The first week after two big back-to-back shows (one of which was purely the Czarina’s play) gets a bit crazy, especially when you look over the back lot and realize that it’s starting to resemble a location set for a George Romero movie. The grass is high enough to hide Buicks, the roses beg for deadheading, and the hot peppers require their own ZIP codes. The only joy in Mudville comes from having a relatively cool spring: we have yet to go above 33 degrees Celsius, which we broke last year toward the end of April. It’s coming, though. It’s coming.

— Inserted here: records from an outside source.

-- ==== Sys2Proof/Syntax.lean ====
section
/-! DEFINITION.  The commands of the HL9600 model: one constructor of `Instr` per row of
the table of operations and events.  The first operand of every command, `t`, is the
400 MHz control-clock cycle (2.5 ns) in which the device recognises it (R15, R17). -/

namespace Sys2Proof

/-- Who writes a register (R425). -/
inductive Requester where
  | host | pattern | yarn | chain | store
  deriving DecidableEq, Repr

/-- Requester codes of WRITE_REFUSED (R425). -/
def Requester.code : Requester → Nat
  | .host => 1 | .pattern => 2 | .yarn => 3 | .chain => 4 | .store => 5

/-! ## The contents of a pattern (R81), as the security unit reads them -/

/-- One tile of the tile roster: its rectangle in panel coordinates, its mounting, its lane, zone and native views. -/
structure RosterTile where
  x0 : Nat
  y0 : Nat
  tw : Nat
  th : Nat
  /-- rotation coded as ORIENT.ROT of Table 5-1 -/
  rot : Nat
  mirror : Bool
  lane : Nat
  zone : Nat
  /-- native views across and down -/
  nu : Nat
  nv : Nat
  deriving DecidableEq, Repr

/-- One cue of the cue list (Table 4-6). -/
structure Cue where
  num : Nat
  trigger : Nat
  action : Nat
  time : Nat
  arg0 : Nat
  arg1 : Nat
  arg2 : Nat
  deriving DecidableEq, Repr

/-- One entry of the chain roster (Table 18-1). -/
structure ChainEntry where
  id : Nat
  role : Nat
  partner : Nat
  timing : Nat
  /-- chain ID at the far end of ports 0 to 3, 0xFF unconnected -/
  peer : List Nat
  route : Nat
  deriving DecidableEq, Repr

/-- Warp data of one tile in native orientation: 289 nodes and 256 directions, signed 3.12. -/
structure WarpData where
  tile : Nat
  grid : List (Int × Int)
  dir : List (Int × Int)
  deriving DecidableEq, Repr

/-- One venue slot: its descriptor in the layout of Table 5-8 and its buffer. -/
structure VenueSlot where
  desc : List Word
  buffer : List Byte
  deriving DecidableEq, Repr

/-- Network cue addressing, section 0x07 (R343). -/
structure CueNet where
  udpPort : Nat
  stream : Nat
  /-- 16 address octets, all zero for the port's own address -/
  addr : List Byte
  deriving DecidableEq, Repr

/-- The sections of a pattern (Table 4-5). -/
structure Pattern where
  cues : List Cue := []
  roster : List RosterTile := []
  chain : List ChainEntry := []
  batches : List (List (Nat × Word)) := []
  warp : List WarpData := []
  venueFloor : Nat := 0
  venueSlots : List VenueSlot := []
  cueNet : Option CueNet := none
  /-- section types that the body lists -/
  sections : List Nat := []
  deriving DecidableEq, Repr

Hence, the weekend will be dedicated to shoveling, dumping, pruning, trimming, and mowing. I’d like to invite gardener friends over for dinner without their looking out back and shrieking in despair.

With that in mind, we only have a couple of interesting resources to bring up this Thursday, but it’s all connected to horticulture in some way. It’ll have to do until the next post, right?

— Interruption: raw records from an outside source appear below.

-- ==== Sys2Proof/Decode.lean ====
section
/-! DEFINITION.  The command that a word spells.  Every row of the table is an operation or an event with operands and
without an encoding: the table gives no row a bit, so no word spells a command. -/

namespace Sys2Proof

/-- The command that a word of `nbits` bits spells by the bits of the table: none, as no row has any. -/
def decodeTableWord (nbits w : Nat) : Option Instr :=
  match nbits, w with
  | _, _ => none

end Sys2Proof
end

Firstly, I didn’t know that Carl Mazur of the International Carnivorous Plant Society had a blog, but Zone 6b: Growing Carnivorous Plants In Cold Climates is out there and it’s definitely worth reading. This week, he brought up a very intriguing point on wondering why Sarracenia oreophila produces traps and then blooms once it emerges from winter dormancy, instead of the other way around as with other Sarracenia. I have a suspicion as to a particular factor, but I’m going to need a low-light camera in order to document it. Yet another experiment on the creaking and swaying pile.

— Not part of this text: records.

/-- Stored texels that the sample at (a, b) takes, inside the extent (R130 to R132). -/
def sampledTexels (d : Desc) (a b : Int) : List (Nat × Nat) :=
  let pf := d.prefilter
  let kx : Nat := if pf.1 then 2 else 1
  let ky : Nat := if pf.2 then 2 else 1
  let i0 := (filterCoord pf.1 a - 128) / 256 * kx
  let j0 := (filterCoord pf.2 b - 128) / 256 * ky
  (List.range (2 * ky)).flatMap fun dy => (List.range (2 * kx)).filterMap fun dx =>
    let x : Int := i0 + (dx : Nat)
    let y : Int := j0 + (dy : Nat)
    if 0 ≤ x ∧ x < d.w ∧ 0 ≤ y ∧ y < d.h then some (x.toNat, y.toNat) else none

/-- Bilinear sample at (a, b), with ALPHA applied (R130). -/
def sampleTexel (tex : Nat → Nat → Texel) (d : Desc) (a b : Int) : Texel :=
  let pf := d.prefilter
  let a' := filterCoord pf.1 a - 128
  let b' := filterCoord pf.2 b - 128
  let i0 := a' / 256
  let j0 := b' / 256
  let fa := (a' % 256).toNat
  let fb := (b' % 256).toNat
  let t := filteredTexel tex d
  let s := Texel.mix [(256 - fa) * (256 - fb), fa * (256 - fb), (256 - fa) * fb, fa * fb]
    [t i0 j0, t (i0 + 1) j0, t i0 (j0 + 1), t (i0 + 1) (j0 + 1)] 65536
  let k := fun x => roundDiv (x * d.alpha) 32768
  ⟨k s.r, k s.g, k s.b, k s.a⟩

/-! ## Compositing (R134 to R136) -/

/-- Blend accumulators: colour in 2^−18, alpha in 2^−19, plies visited, terminated. -/
structure Blend where
  r : Nat
  g : Nat
  b : Nat
  a : Nat
  n : Nat
  done : Bool
  deriving DecidableEq, Repr

def Blend.start : Blend := ⟨0, 0, 0, 0, 0, false⟩

/-- One blend stage (R135). -/
def Blend.step (acc : Blend) (t : Texel) (sat : Nat) : Blend :=
  if acc.done then acc
  else
    let tr := 524288 - acc.a
    let add := fun (c k : Nat) => satTo 1048575 (c + roundDiv (tr * k) 32768)
    let a := min 524288 (acc.a + roundDiv (tr * t.a) 32768)
    ⟨add acc.r t.r, add acc.g t.g, add acc.b t.b, a, acc.n + 1, decide (sat * 16 ≤ a)⟩

/-- Passes that a ray of `n` visited plies takes (R135). -/
def passesOf (n : Nat) : Nat := max 1 ((n + 7) / 8)

/-! ## Colour stage (R137 to R142) -/

/-- Zone matrix applied to a colour in 2^−18 (R137); coefficients signed 2.14. -/
def zoneColour (m : Nat → Int) (c : Nat × Nat × Nat) (row : Nat) : Nat :=
  (clampInt 0 1048575 (rshr (m (3 * row) * c.1 + m (3 * row + 1) * c.2.1 + m (3 * row + 2) * c.2.2) 14)).toNat

/-- Transfer table lookup of R138 for a 20-bit value; `tt` reads the table in 10.4. -/
def transferCode (tt : Nat → Nat) (n : Nat) : Nat :=
  let at' := fun i => tt (min i 4095)
  if n < 16 then satTo 16383 (roundDiv (at' 0 * n) 16)
  else
    let k := Nat.log2 n
    let r := n - 2 ^ k
    let i := 256 * (k - 4) + r * 256 / 2 ^ k
    let f : Int := (r * 256 % 2 ^ k) * 256 / 2 ^ k
    (clampInt 0 16383 ((at' i : Int) + rshr (f * ((at' (i + 1) : Int) - at' i)) 8)).toNat

/-- Linear value L_i of transfer entry i (R138). -/
def transferLinear (i : Nat) : Rat := ((256 + i % 256 : Nat) : Rat) * (2 ^ (i / 256) : Nat) / (2 ^ 22 : Nat)

/-- Transfer entry i of a preset of Table 6-3 (R139). -/
def presetXfer (preset i : Nat) : Nat :=
  let l := transferLinear i
  min 16368 (match preset with
    | 1 => (rnd 0 (16368 * l)).toNat
    | 2 => (rnd 0 (16368 * l / 2)).toNat
    | 3 => (rnd 0 (16368 * l / 4)).toNat
    | _ => powScaled l 5 11 16368)

/-- White point of CT_PRESET (Table 6-4). -/
def ctWhite (preset : Nat) : Rat × Rat :=
  match preset with
  | 1 => (3127 / 10000, 3290 / 10000)
  | 2 => (3217 / 10000, 3378 / 10000)
  | 3 => (3324 / 10000, 3474 / 10000)
  | 4 => (3457 / 10000, 3585 / 10000)
  | 5 => (3287 / 10000, 3425 / 10000)
  | 6 => (4234 / 10000, 3990 / 10000)
  | _ => (3140 / 10000, 3510 / 10000)

/-- The Bradford cone response matrix. -/
def bradford : Mat3 :=
  [[8951 / 10000, 2664 / 10000, -1614 / 10000], [-7502 / 10000, 17135 / 10000, 367 / 10000],
   [389 / 10000, -685 / 10000, 10296 / 10000]]

/-- Bradford adaptation from D65 to a white point. -/
def adaptFromD65 (white : Rat × Rat) : Mat3 :=
  let s := bradford.apply (xyzOf whiteD65)
  let t := bradford.apply (xyzOf white)
  bradford.inv.mul ((Mat3.of fun r c => if r = c then t.getD r 0 / s.getD r 0 else 0).mul bradford)

/-- Three chromaticities of a zone's primaries (R140). -/
abbrev Primaries := (Rat × Rat) × (Rat × Rat) × (Rat × Rat)

def primaries2020 : Primaries := ((708 / 1000, 292 / 1000), (170 / 1000, 797 / 1000), (131 / 1000, 46 / 1000))

/-- Zone matrix of a CT preset in signed 2.14 (R140). -/
def presetMatrix (preset : Nat) (p : Primaries) : List Int :=
  let w := ctWhite preset
  let m := (rgbToXyz p.1 p.2.1 p.2.2 w).inv.mul ((adaptFromD65 w).mul xyz2020)
  let sum := fun r => m.at r 0 + m.at r 1 + m.at r 2
  let top := max (sum 0) (max (sum 1) (sum 2))
  (List.range 9).map fun e => satS 16 (rnd 14 (m.at (e / 3) (e % 3) / top))

/-- Bit-reversed sequence of R141. -/
def ditherB : List Nat := [0, 8, 4, 12, 2, 10, 6, 14, 1, 9, 5, 13, 3, 11, 7, 15]
/-- Bayer matrix of R141, rows first. -/
def ditherM : List Nat := [0, 8, 2, 10, 12, 4, 14, 6, 3, 11, 1, 9, 15, 7, 13, 5]

/-- Dither threshold (R141). -/
def ditherTheta (frame hx hy iu iv : Nat) : Nat :=
  (ditherB.getD (frame % 16) 0 + ditherM.getD (4 * (hy % 4) + hx % 4) 0 + 5 * iu + 3 * iv) % 16

/-- 10-bit drive code of a 10.4 code (R141). -/
def driveCode (dither : Bool) (theta code : Nat) : Nat :=
  let i := code / 16
  let f := code % 16
  if (if dither then theta < f else 8 ≤ f) ∧ i < 1023 then i + 1 else i

/-- Stitch of three drive codes, type 00 (R142). -/
def packStitch (r g b : Nat) : Word := Word.ofNat (r + g * 2 ^ 10 + b * 2 ^ 20)

/-! ## One ray -/

/-- The latched state of a frame that a ray depends on (R143), for one tile. -/
structure RayEnv where
  nu : Nat
  nv : Nat
  sat : Nat
  refWhite : Nat
  dither : Bool
  frame : Nat
  warp : WarpSet
  mtx : Nat → Int
  xfer : Nat → Nat → Nat
  /-- compositing order, less the plies shed or switched off -/
  plies : List PlyRef
  /-- texels of a ply -/
  tex : PlyRef → Nat → Nat → Texel
  /-- backdrop of a SWATCH frame: colour of (hx, hy, iu, iv) in 2^−14 -/
  backdrop : Option (Nat → Nat → Nat → Nat → Nat × Nat × Nat)
  /-- flat form: one ray per hogel at the centre view (R121, R471) -/
  flatForm : Bool

/-- A ray's stitch with its visited plies and whether it ended early (R133 to R142). -/
structure RayResult where
  stitch : Word
  visited : Nat
  terminated : Bool
  deriving DecidableEq, Repr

In completely different news, nearly anyone who has ever worked a customer service position has an appreciation for the Mike Judge film Idiocracy, if only because the film envisages a world where the customers actually saw an increase in IQ. (I spent nearly three years with a headset jammed onto my ear, and started referring to some of the language used by our most enthusiastic customers as “Conversational Ichthyostegid.” There’s really nothing quite like explaining to a cell phone customer that said phone was cut off because the last payment was reported as an unauthorized use of the paying credit card, only to be told “That’s not fair! I didn’t make that payment! Smitty told me that he’d pay my bill if I slept with him!”) Because of that, I’m quite impressed with a working Brawndo sports drink fountain, because we could have used that at my previous day job. After all, it has the electrolytes plants crave, even if nobody knows what electrolytes are. (And am I the only person on the planet who has noticed that Monster energy drinks and SuperThrive smell suspiciously alike?)

Finally, one of these days, I’m going to put together a postcard comparable to Tom Wilson’s famed form letter about the film Back to the Future, covering every last repeated question. No, I don’t have any man-eating plants. No, I don’t have any plants that can eat your ex-spouse. No, I don’t have any Audrey 2s, and I’m also fresh out of Delvians, Vervoids, Krynoids, or Vegetons, too. However, after a quick visit to Leilani Nepenthes in Hawaii, I’m finally going to sell triffids. This way, when the occasional person asks if I have a triffid available for sale, I can give that person a John Cleese glare and tell him/her “Here’s your plant, NOW BUY IT!” (I just hope they don’t get too big, because I’m not looking forward to branding season.)

Well, enough of that. Back to the linen mines.